EGS, being 24/7 clean baseload, is faster than SMRs and more stable than solar·wind. It will reach the 1~2 GW level globally within five years — small, but a decisive card filling the "final 1~2%" of Big Tech's clean-power portfolio.
SMRs are modular reactors in 50~300 MWe units. The concept is "made in a factory, transported by truck, and assembled on site," but in reality, the fastest scenario has first commercial operation in 2030. That is, only in the last year of the 5-year window (2026~2030) might the very first unit barely come online.
This is the single most important chapter of the article. More clogged than building power plants is the transmission grid·transformers·switchgear that carry that power to the data center. This is not mere rhetoric but a measured fact.
| Equipment/Process | Lead Time | Major Suppliers | Resolution Outlook |
|---|---|---|---|
| Large transformers (standard) | 128 weeks (about 2.5 years) | Hitachi Energy, GE Vernova, Siemens Energy, HD Hyundai Electric, Hyosung Heavy Industries, LS Electric | 2028+ |
| Generator-side transformers (GSU) | 144 weeks (about 3 years) | Same as above | 2029+ |
| HVDC converters·subsea cables | 3~6 years | Hitachi Energy, GE Vernova, Siemens Energy, Prysmian, Nexans, LS Cable & System·LS Marine Solution | ~2030 |
| Gas turbines (H/J-class) | Slots sold out ~2030 | GE Vernova, Siemens Energy, Mitsubishi, Doosan (new entrant) | 2030+ |
| Transmission line permitting (US PJM) | 5~10 years | Local·federal FERC·environmental regulation | Structural |
| High-voltage circuit breakers·GIS | 40~80 weeks | Hitachi Energy, ABB, Siemens, HD Hyundai Electric | Improving |
| Switchgear·LV/MV distribution | 30~60 weeks | Eaton, Schneider, ABB, LS Electric | Improving |
| Grain-oriented electrical steel for transformers | ~2 years | POSCO·Nippon Steel·AK Steel (now Cleveland-Cliffs) | Expanding |
This isn't simple luck. Two cycles erupted at once: (i) a surge in new generators·transformers for AI data centers, and (ii) the replacement cycle for aging US grid transformers (average transformer lifespan of 30~40 years — the 1980s~1990s installations are now due for replacement). The two overlap, putting global transformer demand at 1.5~2x capacity.

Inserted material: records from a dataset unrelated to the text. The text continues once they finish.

-- ==== Sys2Proof/Laws/BitField.lean ====
section
/-! SUPPORT. Laws of the bit-field packer: what `enc` gives for each width and padding, and what a list of header
fields gives or reports. -/

namespace Sys2Proof.Machine

/-! ### `enc` (R101) -/

theorem enc_zero_width (v : Nat) (pr : Bool) : enc v 0 pr = some (bin v) := rfl

/-- Left padding: the value in `w` bits. -/
theorem enc_left {v w : Nat} (hw : 1 ≤ w) (h : v < 2 ^ w) : enc v w false = some (spell w v) := by
  have hb := (bitlen_le_iff hw).2 h
  unfold enc
  rw [if_neg (by omega), if_neg (by simpa using hb), if_neg (by simp)]
  congr 1
  refine eq_of_num_eq (by simp; omega) ?_
  rw [num_append, num_zeros, num_bin, num_spell_of_lt h]
  omega

/-- Right padding: the value shifted up so that its first bit is the first of the `w` (R104). -/
theorem enc_right {v w : Nat} (hw : 1 ≤ w) (h : v < 2 ^ w) :
    enc v w true = some (bin v ++ zeros (w - bitlen v)) := by
  have hb := (bitlen_le_iff hw).2 h
  unfold enc
  rw [if_neg (by omega), if_neg (by simpa using hb), if_pos rfl, bin_length]

/-- A value that is too long for a width (R102). -/
theorem enc_too_long {v w : Nat} (hw : 1 ≤ w) (h : 2 ^ w ≤ v) (pr : Bool) : enc v w pr = none := by
  have hb : ¬ bitlen v ≤ w := fun hle => absurd ((bitlen_le_iff hw).1 hle) (by omega)
  unfold enc
  rw [if_neg (by omega), if_pos (by rw [bin_length]; omega)]

/-! ### Header fields (R107) -/

/-- A field that does not overflow. -/
def HeaderField.Fits (f : HeaderField) : Prop := f.width = 0 ∨ f.value < 2 ^ f.width

/-- How many bits a field that fits takes. -/
def HeaderField.bitCount (f : HeaderField) : Nat := if f.width = 0 then bitlen f.value else f.width

/-- The bits of a field that fits. -/
def HeaderField.image (f : HeaderField) : BitString := spell f.bitCount f.value

@[simp] theorem HeaderField.image_length (f : HeaderField) : f.image.length = f.bitCount := spell_length _ _

theorem HeaderField.num_image {f : HeaderField} (h : f.Fits) : num f.image = f.value := by
  unfold HeaderField.image HeaderField.bitCount
  split
  · exact num_spell_of_lt (lt_two_pow_bitlen _)
  · rename_i hw
    exact num_spell_of_lt (h.resolve_left hw)

theorem HeaderField.bits_of_fits {f : HeaderField} (h : f.Fits) : f.bits = .ok f.image := by
  unfold HeaderField.bits HeaderField.image HeaderField.bitCount
  by_cases hw : f.width = 0
  · rw [if_pos hw, hw, enc_zero_width, bin]
  · rw [if_neg hw, enc_left (by omega) (h.resolve_left hw)]

theorem HeaderField.bits_of_not_fits {f : HeaderField} (h : ¬ f.Fits) : f.bits = .error (.overflow f.id) := by
  unfold HeaderField.Fits at h
  unfold HeaderField.bits
  rw [enc_too_long (by omega) (by omega)]

/-- All fields fit: their bits one after the other. -/
theorem encFields_of_fits {fs : List HeaderField} (h : ∀ f ∈ fs, f.Fits) :
    encFields fs = .ok (fs.flatMap HeaderField.image) := by
  induction fs with
  | nil => rfl
  | cons f fs ih =>
    rw [encFields, HeaderField.bits_of_fits (h f (by simp)), ih (fun g hg => h g (by simp [hg]))]
    rfl

/-- The first field that does not fit is the one reported. -/
theorem encFields_first_overflow {pre post : List HeaderField} {f : HeaderField} (h : ∀ g ∈ pre, g.Fits)
    (hf : ¬ f.Fits) : encFields (pre ++ f :: post) = .error (.overflow f.id) := by
  induction pre with
  | nil => rw [List.nil_append, encFields, HeaderField.bits_of_not_fits hf]
  | cons g pre ih =>
    rw [List.cons_append, encFields, HeaderField.bits_of_fits (h g (by simp)), ih (fun g' hg => h g' (by simp [hg]))]

/-- Either every field fits, or the report is the overflow of a field that does not. -/
theorem encFields_cases (fs : List HeaderField) :
    ((∀ f ∈ fs, f.Fits) ∧ encFields fs = .ok (fs.flatMap HeaderField.image)) ∨
    ∃ f ∈ fs, ¬ f.Fits ∧ encFields fs = .error (.overflow f.id) := by
  induction fs with
  | nil => exact .inl ⟨by simp, rfl⟩
  | cons f fs ih =>
    by_cases hf : f.Fits
    · rcases ih with ⟨h, e⟩ | ⟨g, hg, hn, e⟩
      · refine .inl ⟨fun g hg => ?_, ?_⟩
        · rcases List.mem_cons.1 hg with rfl | hg
          · exact hf
          · exact h g hg
        · rw [encFields, HeaderField.bits_of_fits hf, e]
          rfl
      · refine .inr ⟨g, by simp [hg], hn, ?_⟩
        rw [encFields, HeaderField.bits_of_fits hf, e]
    · exact .inr ⟨f, by simp, hf, by rw [encFields, HeaderField.bits_of_not_fits hf]⟩

/-- The length of the fields' bits. -/
theorem fields_length (fs : List HeaderField) :
    (fs.flatMap HeaderField.image).length = (fs.map HeaderField.bitCount).sum := by
  induction fs with
  | nil => rfl
  | cons f fs ih => simp [List.flatMap_cons, ih]

/-- Fields that give bits all fit, and the bits are theirs. -/
theorem encFields_ok {fs : List HeaderField} {b : BitString} (h : encFields fs = .ok b) :
    (∀ f ∈ fs, f.Fits) ∧ b = fs.flatMap HeaderField.image := by
  rcases encFields_cases fs with ⟨hf, e⟩ | ⟨f, -, -, e⟩
  · rw [e] at h
    exact ⟨hf, (Except.ok.inj h).symm⟩
  · rw [e] at h
    cases h

/-- An error of fields is the overflow of one that does not fit. -/
theorem encFields_error {fs : List HeaderField} {e : Error} (h : encFields fs = .error e) :
    ∃ f ∈ fs, ¬ f.Fits ∧ e = .overflow f.id := by
  rcases encFields_cases fs with ⟨-, e'⟩ | ⟨f, hf, hn, e'⟩
  · rw [e'] at h
    cases h
  · rw [e'] at h
    exact ⟨f, hf, hn, (Except.error.inj h).symm⟩

end Sys2Proof.Machine
end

Within each tier, stocks are ordered by a composite assessment of 5-year visibility·barriers to entry·pricing power. All stocks are analysis opinions, not buy recommendations.
Korean stocks are exposed to two markets at once: (i) US grid transformer·generation exports, and (ii) domestic Korean data center transmission·generation. Both have strong 5-year visibility.

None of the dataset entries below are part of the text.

theorem runCommand_fresh {c : Word} {s s' : State} (h : runCommand c s = .next s') : s'.Fresh := by
  obtain ⟨hcmd, hagain⟩ := runCommand_again h
  exact .inr (by rw [hcmd, hagain])

theorem perform_keeps_fresh {a : HostAccess} {s s' : State} (hs : s.Fresh) (h : perform a s = .next s') : s'.Fresh := by
  obtain ⟨c, -, hc⟩ | ⟨r, v, -, -, rfl⟩ | ⟨i, b, -, rfl⟩ | ⟨ans, rfl⟩ := perform_cases h
  · exact runCommand_fresh hc
  · exact hs.writeReg r v
  · exact .inl (s.writeBuf_status i.val b)
  · exact hs.withPort s.pending ans

/-- Settles O56: a result is what its command makes of inputs that no later access can change without clearing it. -/
theorem heldResultAlwaysBelongsToTheInputs : Obligations.HeldResultAlwaysBelongsToTheInputs := by
  intro s s' hs h
  obtain ⟨-, rfl⟩ | ⟨e, rest, -, ⟨-, rfl⟩ | ⟨a, -, ha⟩⟩ := step_cases h
  · exact hs
  · exact .inl (s.issue rest).applyReset_status
  · exact perform_keeps_fresh (hs.withPort rest none) ha

/-- Settles O55: after reset STATUS is 0, so nothing is held. -/
theorem heldResultIsFreshAfterReset : Obligations.HeldResultIsFreshAfterReset :=
  fun cfg _ => .inl (State.resetWith_status cfg)

end Sys2Proof.Machine
end

section
/-! What a command leaves unchanged, and what it does not read (R20 to R30, R204). -/

namespace Sys2Proof.Machine

/-- OBUF from the count of output bytes on is as before, whatever the result. -/
theorem State.settle_obuf_beyond {i : Instr} {s : State} {r : Except Error Result} (hr : ResultOf i s r) {a : Nat}
    (ha : outputCount i s ≤ a) : Memory.read (s.settle r).obuf a = Memory.read s.obuf a := by
  cases hr with
  | error e _ => rfl
  | number res rlen _ _ _ => rfl
  | output bs _ hlen _ => exact Memory.read_writeBlock_outside s.obuf 0 bs (.inr (by omega))

/-- ENCODE and CSUM have no output bytes. -/
theorem State.settle_obuf_of_number {i : Instr} {s : State} {r : Except Error Result} (hr : ResultOf i s r)
    (hi : i = .csum ∨ ∃ pr w, i = .encode pr w) : (s.settle r).obuf = s.obuf := by
  cases hr with
  | error e _ => rfl
  | number res rlen _ _ _ => rfl
  | output bs hout _ _ =>
    obtain rfl | ⟨pr, w, rfl⟩ := hi
    · exact absurd rfl hout.1
    · exact absurd rfl (hout.2 pr w)

/-- Settles O34: a command settles one result, and each kind of result has its own bound in OBUF. -/
theorem commandFrame : Obligations.CommandFrame := by
  intro i s s' h
  obtain ⟨r, hr, rfl⟩ := (exec_next_iff i s s').1 h
  have hspec := commandResult_spec hr
  refine ⟨s.settle_frame r, ?_, State.settle_obuf_of_err⟩
  cases i with
  | encode pr w => exact State.settle_obuf_of_number hspec (.inr ⟨pr, w, rfl⟩)
  | csum => exact State.settle_obuf_of_number hspec (.inl rfl)
  | tcphdr p => exact fun a ha => State.settle_obuf_beyond hspec ha
  | iphdr => exact fun a ha => State.settle_obuf_beyond hspec ha
  | assemble p => exact fun a ha => State.settle_obuf_beyond hspec ha

/-- Settles O36: a CMD write clears the result registers itself, and a command overwrites them. -/
theorem exactlyOneOfDoneAndErr : Obligations.ExactlyOneOfDoneAndErr := by
  constructor
  · intro c s s' h
    obtain ⟨r, rfl, hrun⟩ := runCommand_settles h
    exact ⟨State.settle_done_eq_not_err _ r, fun st v l o => hrun _ rfl⟩
  · intro i s s' h
    obtain ⟨r, hr, rfl⟩ := (exec_next_iff i s s').1 h
    refine ⟨State.settle_done_eq_not_err s r, fun st v l o => (exec_next_iff _ _ _).2 ⟨r, ?_, ?_⟩⟩
    · exact (commandResult_congr i s _ rfl).trans hr
    · exact (s.settle_overwrites st v l o r).symm

/-! ### The resolution mark (R23, R204) -/

/-- R23: the resolution check looks at the two marks alone. -/
theorem resolved_congr {s t : State} (h : s.failMark = t.failMark) : s.resolved = t.resolved := by
  by_cases h0 : t.failMark = 0
  · rw [resolved_of_clear h0, resolved_of_clear (h.trans h0)]
  · rw [resolved_of_failed h0, resolved_of_failed (by rwa [h]), h]

/-- A command reads RSTAT through the resolution check alone. -/
theorem commandResult_withRstat (i : Instr) {s : State} {v : Word}
    (h : State.resolved { s with rstat := v } = s.resolved) :
    commandResult i { s with rstat := v } = commandResult i s := by
  cases i with
  | encode pr w => rfl
  | csum => rfl
  | tcphdr p =>
    have hchecks : tcphdrChecks p { s with rstat := v } = tcphdrChecks p s := by
      rw [tcphdrChecks, h]; rfl
    have hresult : tcphdrResult p { s with rstat := v } = tcphdrResult p s := by
      funext pay; rw [tcphdrResult, h]; rfl
    rw [commandResult, hchecks, hresult]; rfl
  | iphdr =>
    have hresult : iphdrResult { s with rstat := v } = iphdrResult s := by
      rw [iphdrResult, h]; rfl
    rw [commandResult, hresult]; rfl
  | assemble p =>
    have hchecks : assembleChecks p { s with rstat := v } = assembleChecks p s := by
      rw [assembleChecks, h]; rfl
    have hresult : assembleResult p { s with rstat := v } = assembleResult p s := by
      funext pay; rw [assembleResult, h]; rfl
    rw [commandResult, hchecks, hresult]; rfl

/-- Where the check ahead of the read reports what the whole command reports, nothing hangs on the bytes. -/
theorem inputResult_of_error {α : Type} {input : Except Nat (List Byte)} {checks : Except Error α}
    {build : List Byte → Except Error Result} {e : Error} (hchecks : checks = .error e)
    (hbuild : ∀ bs, build bs = .error e) : inputResult input checks build = .ok (.error e) := by
  cases input with
  | ok bs => exact congrArg Except.ok (hbuild bs)
  | error k => subst hchecks; rfl

/-- R204: the three commands that build a header report a failed resolution before they look at anything else. -/
theorem commandResult_of_unresolved {i : Instr} (hi : i ≠ .csum ∧ ∀ pr w, i ≠ .encode pr w) {s : State} {e : Error}
    (h : s.resolved = .error e) : commandResult i s = .ok (.error e) := by
  cases i with
  | encode pr w => exact absurd rfl (hi.2 pr w)
  | csum => exact absurd rfl hi.1
  | tcphdr p => exact inputResult_of_error (by rw [tcphdrChecks, h]) (fun pay => by rw [tcphdrResult, h])
  | iphdr => rw [commandResult, iphdrResult, h]
  | assemble p => exact inputResult_of_error (by rw [assembleChecks, h]) (fun pay => by rw [assembleResult, h])

/-- With a mark set no command reads the addresses. -/
theorem commandResult_withAddresses (i : Instr) {s : State} (h : s.failMark ≠ 0) (a a' : Word) :
    commandResult i { s with srcaddr := a, dstaddr := a' } = commandResult i s := by
  have hs := resolved_of_failed h
  have ht : State.resolved { s with srcaddr := a, dstaddr := a' } =
    .error (.addressResolution (BitVec.ofNat 8 s.failMark)) := hs
  have hbuilder : ∀ j : Instr, (j ≠ .csum ∧ ∀ pr w, j ≠ .encode pr w) →
      commandResult j { s with srcaddr := a, dstaddr := a' } = commandResult j s := fun j hj =>
    (commandResult_of_unresolved hj ht).trans (commandResult_of_unresolved hj hs).symm
  cases i with
  | encode pr w => rfl
  | csum => rfl
  | tcphdr p => exact hbuilder _ (by simp)
  | iphdr => exact hbuilder _ (by simp)
  | assemble p => exact hbuilder _ (by simp)

/-- Settles O41: RSTAT is read by the resolution check alone, and the addresses only once it has passed. -/
theorem onlyTheTwoMarksOfRstatMatter : Obligations.OnlyTheTwoMarksOfRstatMatter := by
  constructor
  · intro i s s' v hv h
    obtain ⟨r, hr, rfl⟩ := (exec_next_iff i s s').1 h
    have hsame : commandResult i { s with rstat := v } = commandResult i s :=
      commandResult_withRstat i (resolved_congr hv)
    exact (exec_next_iff _ _ _).2 ⟨r, hsame.trans hr, (s.settle_withRstat v r).symm⟩
  · intro i s s' a a' hmark h
    obtain ⟨r, hr, rfl⟩ := (exec_next_iff i s s').1 h
    have hsame : commandResult i { s with srcaddr := a, dstaddr := a' } = commandResult i s :=
      commandResult_withAddresses i hmark a a'
    exact (exec_next_iff _ _ _).2 ⟨r, hsame.trans hr, (s.settle_withAddresses a a' r).symm⟩

end Sys2Proof.Machine
end

section
/-! What one step does for each write of an input, for a CMD write, and for reset (R25, R31, R36, R37). -/

namespace Sys2Proof.Machine

/-- Settles O44: the state a command starts from is `beginCommand` of the state in which the access has been taken. -/
theorem cmdWriteRunsTheDecodedCommand : Obligations.CmdWriteRunsTheDecodedCommand := by
  intro s c rest hp
  have hstep : step s = runCommand c (s.issue rest) := step_of_pending hp
  exact ⟨fun i hi => hstep.trans (runCommand_of_decode_ok hi _),
    fun w hw => hstep.trans (runCommand_of_decode_error hw _)⟩

/-- Settles O46: operand registers and PBUF through their writes' own laws, CMD through `cmdWriteRunsTheDecodedCommand`. -/
theorem inputWritesInvalidate : Obligations.InputWritesInvalidate := by
  intro s rest
  refine ⟨fun r v hp hr => ?_, fun i b hp => ?_, fun c hp => cmdWriteRunsTheDecodedCommand s c rest hp⟩
  · have hop : r.isOperand = true := decide_eq_true (by omega)
    have hcmd : r ≠ .cmd := by rintro rfl; cases hop
    refine ⟨(s.issue rest).writeReg r v, (step_of_pending hp).trans (perform_writeReg hcmd v _), ?_,
      (s.issue rest).writeReg_operand_clears hop v⟩
    rw [State.readReg_writeReg _ r r v hop, if_pos rfl]
  · exact ⟨(s.issue rest).writeBuf i.val b, step_of_pending hp, Memory.read_write_same s.pbuf i.val b,
      rfl, rfl, rfl, rfl⟩

/-- R36: after reset every register reads 0. -/
theorem State.readReg_resetWith (cfg : Config) (r : Reg) : (State.resetWith cfg).readReg r = 0 := by
  cases r <;> rfl

/-- Settles O51: reset leaves no register and no cell set, and DONE 0 closes the gate. -/
theorem resetLeavesTheResetState : Obligations.ResetLeavesTheResetState := by
  intro s rest hp
  refine ⟨(s.issue rest).applyReset, step_of_pending hp, fun r => ?_, rfl, rfl, rfl, fun a => rfl, fun k => ?_⟩
  · exact State.readReg_resetWith s.cfg r
  · exact (outputGateShowsOnlyTheResult _ k).1 (.inl (by simp [State.done]))

/-- Settles O52: OPEN as it is, IP_ID is a 16-bit constant. -/
theorem machineResetValues : Obligations.MachineResetValues :=
  ⟨State.readReg_resetWith Config.standard, rfl, rfl, rfl, rfl, rfl, rfl, Config.openIpId.isLt⟩

end Sys2Proof.Machine
end

section
/-! R55, R105, R126, R166: a command's result is made of the operands its rule lists. The two header builders first,
then the bytes read from PBUF, then the five commands. -/

namespace Sys2Proof.Machine

/-! ### What two states that agree on a command's operands share -/

/-- The operands of ASSEMBLE are those of its two builders together (R180). -/
theorem SameOperands.builders {p : Place} {s t : State} (h : SameOperands (.assemble p) s t) :
    SameOperands .iphdr s t ∧ SameOperands (.tcphdr p) s t := by
  obtain ⟨hid, httl, hipw, hwindow, hsrc, hdst, hrstat, hsport, hdport, hseq, hackn, hplen, hpbuf⟩ := h
  exact ⟨⟨hid, httl, hipw, hsrc, hdst, hrstat, hplen⟩,
    hwindow, hsrc, hdst, hrstat, hsport, hdport, hseq, hackn, hplen, hpbuf⟩

theorem resolved_congr_of_rstat {s t : State} (h : s.rstat = t.rstat) : s.resolved = t.resolved := by
  rw [State.resolved, State.resolved, h]

/-- R166: the IPv4 builder reads the addresses, PLEN and its part of the configuration. -/
theorem ipBuild_congr {s t : State} (h : SameOperands .iphdr s t) : ipBuild s = ipBuild t := by
  obtain ⟨hid, httl, hipw, hsrc, hdst, -, hplen⟩ := h
  have htotal : totalLength s = totalLength t := by rw [totalLength, totalLength, hplen]
  have himage : ipImage s = ipImage t := by
    funext total c
    rw [ipImage, ipImage, ipFields, ipFields, hid, httl, hipw, hsrc, hdst]
  rw [ipBuild, ipBuild, htotal, himage, hipw]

If a DeepSeek-style training-efficiency breakthrough happens once more, power consumption per GPU could fall 30~50%. If the demand curve flattens, gas turbine slots could empty before the backlog fills.
If the US 10Y staying at 4.5%+ becomes prolonged, the cost of capital for IPPs·utilities rises. PPA pricing power shifts slightly toward Big Tech. But Big Tech capex is covered by its own cash flow, so a major retreat is unlikely.
A single major accident in the US or Europe within five years would set back both restart and SMR momentum. A tail risk: low probability but large impact.
If global transformer capacity normalizes between 2028~2030, the pricing power of the KR three·Hitachi gradually weakens. But it barely loosens within the 5-year window.
The current structure has purchasers bearing US transformer tariffs — if Trump administration policy changes, it directly affects the margins of the Korean three. But as long as US capacity is short, it's only volatility in the near term; the structure holds.
Betting money on AI data centers themselves is already largely priced in. NVIDIA·Microsoft·Meta·Amazon·Oracle have all set new highs. But the companies that can actually switch on the electricity they need to run are far fewer. Gas turbines are the Big 3, transformers are 5~6 firms globally, nuclear operation is 3~4 firms, and BESS cells are within 5 firms. This narrow group of companies takes 30~40% of Big Tech's $5 trillion in capex over the five years.